=== Required work ===
Could you extract every entry below and reproduce it exactly?

=== Material provided ===

Segment Open

-- ==== Sys2Proof/Laws/PerInstr.lean ====
section
/-! SUPPORT. One lemma per constructor of Instr: its words have the format of R51 to R53 and R80 (two words of 32 bits, an opcode that stands alone
exactly where the instruction is lone), and the bounds of the coded fields. -/

namespace Sys2Proof

/-! ## Bounds of the coded fields -/

theorem Ty.code_lt (x : Ty) : x.code < 16 := by cases x <;> decide
theorem Cc.code_lt (x : Cc) : x.code < 16 := by cases x <;> decide
theorem FCc.code_lt (x : FCc) : x.code < 16 := by cases x <;> decide
theorem Scope.code_lt (x : Scope) : x.code < 4 := by cases x <;> decide
theorem Sel.code_lt (x : Sel) : x.code < 4 := by cases x <;> decide
theorem Buf.code_lt (x : Buf) : x.code < 4 := by cases x <;> decide
theorem EndKind.code_lt (x : EndKind) : x.code < 4 := by cases x <;> decide
theorem RedOp.code_lt (x : RedOp) : x.code < 16 := by cases x <;> decide
theorem RMode.code_lt (x : RMode) : x.code < 16 := by cases x <;> decide
theorem Pattern.code_lt (x : Pattern) : x.code < 16 := by cases x <;> decide
theorem CollOp.code_lt (x : CollOp) : x.code < 4 := by cases x <;> decide
theorem ParentMode.code_lt (x : ParentMode) : x.code < 4 := by cases x <;> decide
theorem ExpiryMode.code_lt (x : ExpiryMode) : x.code < 4 := by cases x <;> decide
theorem Origin.code_lt (x : Origin) : x.code < 4 := by cases x <;> decide
theorem DrainDest.code_lt (x : DrainDest) : x.code < 4 := by cases x <;> decide
theorem CmAddr.bits_lt (a : CmAddr) : a.bits < 1048576 := by
  have h1 := a.rb.isLt; have h2 := a.buf.code_lt; have h3 := a.nb.toNat_lt; have h4 := a.disp.isLt
  simp only [CmAddr.bits]; omega
theorem CgAddr.bits_lt (a : CgAddr) : a.bits < 1048576 := by
  have h1 := a.rb.isLt; have h2 := a.ds.code_lt; have h4 := a.disp.isLt
  simp only [CgAddr.bits]; omega
theorem CqAddr.bits_lt (a : CqAddr) : a.bits < 1048576 := by
  have h1 := a.rb.isLt; have h2 := a.ds.code_lt; have h3 := a.nb.toNat_lt; have h4 := a.disp.isLt; have h5 := a.scope.code_lt
  simp only [CqAddr.bits]; omega
theorem VMask.bits_lt (a : VMask) : a.bits < 512 := by
  have h1 := a.mi.isLt; have h3 := a.um.toNat_lt
  simp only [VMask.bits]; omega
theorem CopyFields.word0_lt (f : CopyFields) : f.word0 < 16777216 := by
  have h1 := f.ch.isLt; have h2 := f.dk.code_lt; have h3 := f.sk.code_lt; have h4 := f.rd.isLt; have h5 := f.rs.isLt
  have h6 := f.rl.isLt; have h7 := f.nd.toNat_lt; have h8 := f.nl.toNat_lt; have h9 := f.ds.code_lt; have h10 := f.bnd.toNat_lt
  simp only [CopyFields.word0]; omega
theorem CopyFields.word1_lt (f : CopyFields) : f.word1 < 4294967296 := by
  have h1 := f.ddisp.isLt; have h2 := f.leni.isLt; have h3 := f.nte.toNat_lt; have h4 := f.ctag.isLt; have h5 := f.boff.isLt
  simp only [CopyFields.word1]; omega
theorem CollFields.word0_lt (f : CollFields) : f.word0 < 16776208 := by
  have h1 := f.rd.isLt; have h2 := f.rs.isLt; have h3 := f.rk.isLt; have h4 := f.ds.code_lt; have h5 := f.nte.toNat_lt
  simp only [CollFields.word0]; omega
theorem CollFields.word1_lt (f : CollFields) : f.word1 < 4294967296 := by
  have h1 := f.lenm1.isLt; have h4 := f.ctag.isLt; have h5 := f.boff.isLt
  simp only [CollFields.word1]; omega
theorem MwFields.word0_lt (f : MwFields) : f.word0 < 16777216 := by
  have h1 := f.ra.isLt; have h2 := f.rb.isLt; have h3 := f.rc.isLt; have h4 := f.ds.code_lt; have h5 := f.ntf.isLt; have h6 := f.ctag.isLt
  simp only [MwFields.word0]; omega
theorem MwFields.word1_lt (f : MwFields) : f.word1 < 512 := f.boff.isLt

/-! ## The words of every instruction -/

/-- What the words of an instruction are: word 0 without L below 2^31, word 1 below 2^32, and a C opcode among the lone ones exactly where
the instruction is lone (R53); a step or command has no words. -/
def Laws.Encoding.Statement (i : Instr) : Prop :=
  match encodeParts i with
  | .c lone w0 w1 => w0 < 2147483648 ∧ w1 < 4294967296 ∧ loneC (w0 / 16777216) = lone
  | .a w1 => w1 < 4294967296
  | .none => encode i = []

Segment Closed

=== Answer space ===
-- ==== Sys2Proof/Laws/PerInstr.lean ====
section
/-! SUPPORT. One lemma per constructor of Instr: its words have the format of R51 to R53 and R80 (two words of 32 bits, an opcode that stands alone
exactly where the instruction is lone), and the bounds of the coded fields. -/

namespace Sys2Proof

/-! ## Bounds of the coded fields -/

theorem Ty.code_lt (x : Ty) : x.code < 16 := by cases x <;> decide
theorem Cc.code_lt (x : Cc) : x.code < 16 := by cases x <;> decide
theorem FCc.code_lt (x : FCc) : x.code < 16 := by cases x <;> decide
theorem Scope.code_lt (x : Scope) : x.code < 4 := by cases x <;> decide
theorem Sel.code_lt (x : Sel) : x.code < 4 := by cases x <;> decide
theorem Buf.code_lt (x : Buf) : x.code < 4 := by cases x <;> decide
theorem EndKind.code_lt (x : EndKind) : x.code < 4 := by cases x <;> decide
theorem RedOp.code_lt (x : RedOp) : x.code < 16 := by cases x <;> decide
theorem RMode.code_lt (x : RMode) : x.code < 16 := by cases x <;> decide
theorem Pattern.code_lt (x : Pattern) : x.code < 16 := by cases x <;> decide
theorem CollOp.code_lt (x : CollOp) : x.code < 4 := by cases x <;> decide
theorem ParentMode.code_lt (x : ParentMode) : x.code < 4 := by cases x <;> decide
theorem ExpiryMode.code_lt (x : ExpiryMode) : x.code < 4 := by cases x <;> decide
theorem Origin.code_lt (x : Origin) : x.code < 4 := by cases x <;> decide
theorem DrainDest.code_lt (x : DrainDest) : x.code < 4 := by cases x <;> decide
theorem CmAddr.bits_lt (a : CmAddr) : a.bits < 1048576 := by
  have h1 := a.rb.isLt; have h2 := a.buf.code_lt; have h3 := a.nb.toNat_lt; have h4 := a.disp.isLt
  simp only [CmAddr.bits]; omega
theorem CgAddr.bits_lt (a : CgAddr) : a.bits < 1048576 := by
  have h1 := a.rb.isLt; have h2 := a.ds.code_lt; have h4 := a.disp.isLt
  simp only [CgAddr.bits]; omega
theorem CqAddr.bits_lt (a : CqAddr) : a.bits < 1048576 := by
  have h1 := a.rb.isLt; have h2 := a.ds.code_lt; have h3 := a.nb.toNat_lt; have h4 := a.disp.isLt; have h5 := a.scope.code_lt
  simp only [CqAddr.bits]; omega
theorem VMask.bits_lt (a : VMask) : a.bits < 512 := by
  have h1 := a.mi.isLt; have h3 := a.um.toNat_lt
  simp only [VMask.bits]; omega
theorem CopyFields.word0_lt (f : CopyFields) : f.word0 < 16777216 := by
  have h1 := f.ch.isLt; have h2 := f.dk.code_lt; have h3 := f.sk.code_lt; have h4 := f.rd.isLt; have h5 := f.rs.isLt
  have h6 := f.rl.isLt; have h7 := f.nd.toNat_lt; have h8 := f.nl.toNat_lt; have h9 := f.ds.code_lt; have h10 := f.bnd.toNat_lt
  simp only [CopyFields.word0]; omega
theorem CopyFields.word1_lt (f : CopyFields) : f.word1 < 4294967296 := by
  have h1 := f.ddisp.isLt; have h2 := f.leni.isLt; have h3 := f.nte.toNat_lt; have h4 := f.ctag.isLt; have h5 := f.boff.isLt
  simp only [CopyFields.word1]; omega
theorem CollFields.word0_lt (f : CollFields) : f.word0 < 16776208 := by
  have h1 := f.rd.isLt; have h2 := f.rs.isLt; have h3 := f.rk.isLt; have h4 := f.ds.code_lt; have h5 := f.nte.toNat_lt
  simp only [CollFields.word0]; omega
theorem CollFields.word1_lt (f : CollFields) : f.word1 < 4294967296 := by
  have h1 := f.lenm1.isLt; have h4 := f.ctag.isLt; have h5 := f.boff.isLt
  simp only [CollFields.word1]; omega
theorem MwFields.word0_lt (f : MwFields) : f.word0 < 16777216 := by
  have h1 := f.ra.isLt; have h2 := f.rb.isLt; have h3 := f.rc.isLt; have h4 := f.ds.code_lt; have h5 := f.ntf.isLt; have h6 := f.ctag.isLt
  simp only [MwFields.word0]; omega
theorem MwFields.word1_lt (f : MwFields) : f.word1 < 512 := f.boff.isLt

/-! ## The words of every instruction -/

/-- What the words of an instruction are: word 0 without L below 2^31, word 1 below 2^32, and a C opcode among the lone ones exactly where
the instruction is lone (R53); a step or command has no words. -/
def Laws.Encoding.Statement (i : Instr) : Prop :=
  match encodeParts i with
  | .c lone w0 w1 => w0 < 2147483648 ∧ w1 < 4294967296 ∧ loneC (w0 / 16777216) = lone
  | .a w1 => w1 < 4294967296
  | .none => encode i = []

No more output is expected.